[Collected data]

-- ==== Sys2Proof/Laws/Exec.lean ====
section
/-! SUPPORT. What the meaning of every instruction does in each stage, said once over the classes of Safety.lean: later
proofs cite these four and unfold no meaning. -/

namespace Sys2Proof.Machine

/-- The effect of write-back on registers, flags and the run-stop condition by the declared fields (R134). -/
def commit (d : Declared) (halt : Bool) (op : MicroOp) (s : State) : State :=
  let s := if d.flags then s.setFlags op.fz op.fn else s
  let s := if halt then s.setRunStop else s
  let s := match d.writes, d.dst with
    | .result, some rd => s.setReg rd op.result
    | .memVal, some rt => s.setReg rt op.memVal
    | _, _ => s
  s.countRetired

/-- All that a commit can do, component by component. -/
theorem commit_eq (d : Declared) (halt : Bool) (op : MicroOp) (s : State) :
    commit d halt op s = { s with
      x := (commit d halt op s).x
      z := if d.flags then op.fz else s.z
      n := if d.flags then op.fn else s.n
      runStop := s.runStop || halt
      retired := s.retired + 1#64 } := by
  unfold commit State.countRetired
  rcases d with ⟨_, _, _, dst, w, f⟩
  cases f <;> cases halt <;> cases w <;> cases dst <;> simp [State.setFlags, State.setRunStop]

/-- The register file after a commit (R134, R22). -/
theorem commit_reg (d : Declared) (halt : Bool) (op : MicroOp) (s : State) (r : Reg) :
    (commit d halt op s).reg r =
      if d.writes ≠ .none ∧ d.dst = some r ∧ r ≠ zeroReg then (if d.writes = .memVal then op.memVal else op.result)
      else s.reg r := by
  unfold commit
  rcases d with ⟨_, _, _, dst, w, f⟩
  cases f <;> cases halt <;> cases w <;> cases dst <;> simp [reg_setReg] <;>
    (rename_i q; by_cases e : r = q <;> simp [e, eq_comm])

/-- Write-back of every instruction is the commit of its declared fields (R134, R104). -/
theorem exec_writeBack {i : Instr} {s : State} {op : MicroOp} (hp : s.stage = .wb) (hl : s.prev.memwb = some op) :
    exec i s = .next (commit (declared i) (isHalt i) op s) := by
  cases i <;> exact inStage_wb hp hl

/-- The memory stage of every instruction (R135, R138). -/
theorem exec_memory {i : Instr} {s : State} {op : MicroOp} (hp : s.stage = .mem) (hl : s.prev.exmem = some op) :
    exec i s = match memKind i with
      | .none => memPass op s
      | .load w => memLoad w op s
      | .store w => memStore w op s := by
  cases i <;> exact inStage_mem hp hl

/-- Execute of an instruction that is no branch: forwarding, then a function that keeps what fetch and decode wrote. -/
theorem exec_execute {i : Instr} {s : State} {op : MicroOp} (hp : s.stage = .ex) (hl : s.prev.deex = some op)
    (hb : branchKind i = none) :
    ∃ f : MicroOp → MicroOp, exec i s = exStage (declared i) f op s ∧
      ∀ o, (f o).tag = o.tag ∧ (f o).pc = o.pc ∧ (f o).word = o.word ∧ (f o).phtIdx = o.phtIdx ∧
        (f o).rnVal = o.rnVal ∧ (f o).rmVal = o.rmVal ∧ (f o).rtVal = o.rtVal := by
  cases i <;> first
    | exact ⟨_, inStage_ex hp hl, fun _ => ⟨rfl, rfl, rfl, rfl, rfl, rfl, rfl⟩⟩
    | simp [branchKind] at hb

/-- Execute of a branch. -/
theorem exec_execute_branch {i : Instr} {s : State} {op : MicroOp} {c : Bool} (hp : s.stage = .ex)
    (hl : s.prev.deex = some op) (hb : branchKind i = some c) :
    ∃ target taken, exec i s = exBranch (declared i) c target taken op s := by
  cases i <;> first
    | (simp [branchKind] at hb; done)
    | (simp [branchKind] at hb; subst hb; exact ⟨_, _, inStage_ex hp hl⟩)

/-- Execute of a branch, with the resolved PC that its target and direction make (R222). -/
theorem exec_execute_branch_next {i : Instr} {s : State} {op : MicroOp} {c : Bool} (hp : s.stage = .ex)
    (hl : s.prev.deex = some op) (hb : branchKind i = some c) :
    ∃ target taken, exec i s = exBranch (declared i) c target taken op s ∧
      ∀ o : MicroOp, resolvedPc { o with target := target o, taken := taken s o } =
        nextPcOf i o.pc o.rnVal o.rtVal (branchZ s) (branchN s) := by
  cases i <;> first
    | (simp [branchKind] at hb; done)
    | (simp [branchKind] at hb; subst hb
       exact ⟨_, _, inStage_ex hp hl, fun o => by simp [resolvedPc, nextPcOf, condHolds] <;> rfl⟩)

/-- Decode of every instruction (R143 to R145). -/
theorem exec_decode {i : Instr} {s : State} {op : MicroOp} (hp : s.stage = .de) (hl : s.prev.ifde = some op) :
    exec i s = if isHalt i then deHalt (.instr i) op s else deStage (.instr i) op s := by
  cases i <;> exact inStage_de hp hl

end Sys2Proof.Machine
end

• _BRIEF_: Copy out only the lines running from the beginning of the data to the line with "fields (R134). -/", both ends included.

• _TASK RESULT_:
-- ==== Sys2Proof/Laws/Exec.lean ====
section
/-! SUPPORT. What the meaning of every instruction does in each stage, said once over the classes of Safety.lean: later
proofs cite these four and unfold no meaning. -/

namespace Sys2Proof.Machine

/-- The effect of write-back on registers, flags and the run-stop condition by the declared fields (R134). -/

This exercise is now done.